Dataset entries:

★ ★ ★ ★

-- ==== Sys2Proof/Machine/Engine.lean ====
section
/-! DEFINITION. The engine agent: which of its steps it takes (00_scope.md R4, R12). -/

namespace Sys2Proof.Machine

/-- One engine step: CHECK or RUN of the accepted command; none while idle (60_exceptions.md R152). -/
def engineStep (s : State) : Host.Outcome State Fault Refusal :=
  match s.phase, s.lat.op with
  | .idle, _ => .next s
  | .check, .encode => .next (encodeCheck s)
  | .check, .decode => .next (decodeCheck s)
  | .run, .encode => encodeRun s
  | .run, .decode => decodeRun s

/-- `k` engine steps in a row. -/
def engineSteps : Nat → State → Host.Outcome State Fault Refusal
  | 0, s => .next s
  | k + 1, s => andThen (engineStep s) (engineSteps k)

end Sys2Proof.Machine
end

★ ★ ★ ★

How to complete this task: Beginning from the line that contains "namespace Sys2Proof.Machine", give each line again exactly, through the final line of the records.

Answer space:
namespace Sys2Proof.Machine

/-- One engine step: CHECK or RUN of the accepted command; none while idle (60_exceptions.md R152). -/
def engineStep (s : State) : Host.Outcome State Fault Refusal :=
  match s.phase, s.lat.op with
  | .idle, _ => .next s
  | .check, .encode => .next (encodeCheck s)
  | .check, .decode => .next (decodeCheck s)
  | .run, .encode => encodeRun s
  | .run, .decode => decodeRun s

/-- `k` engine steps in a row. -/
def engineSteps : Nat → State → Host.Outcome State Fault Refusal
  | 0, s => .next s
  | k + 1, s => andThen (engineStep s) (engineSteps k)

end Sys2Proof.Machine
end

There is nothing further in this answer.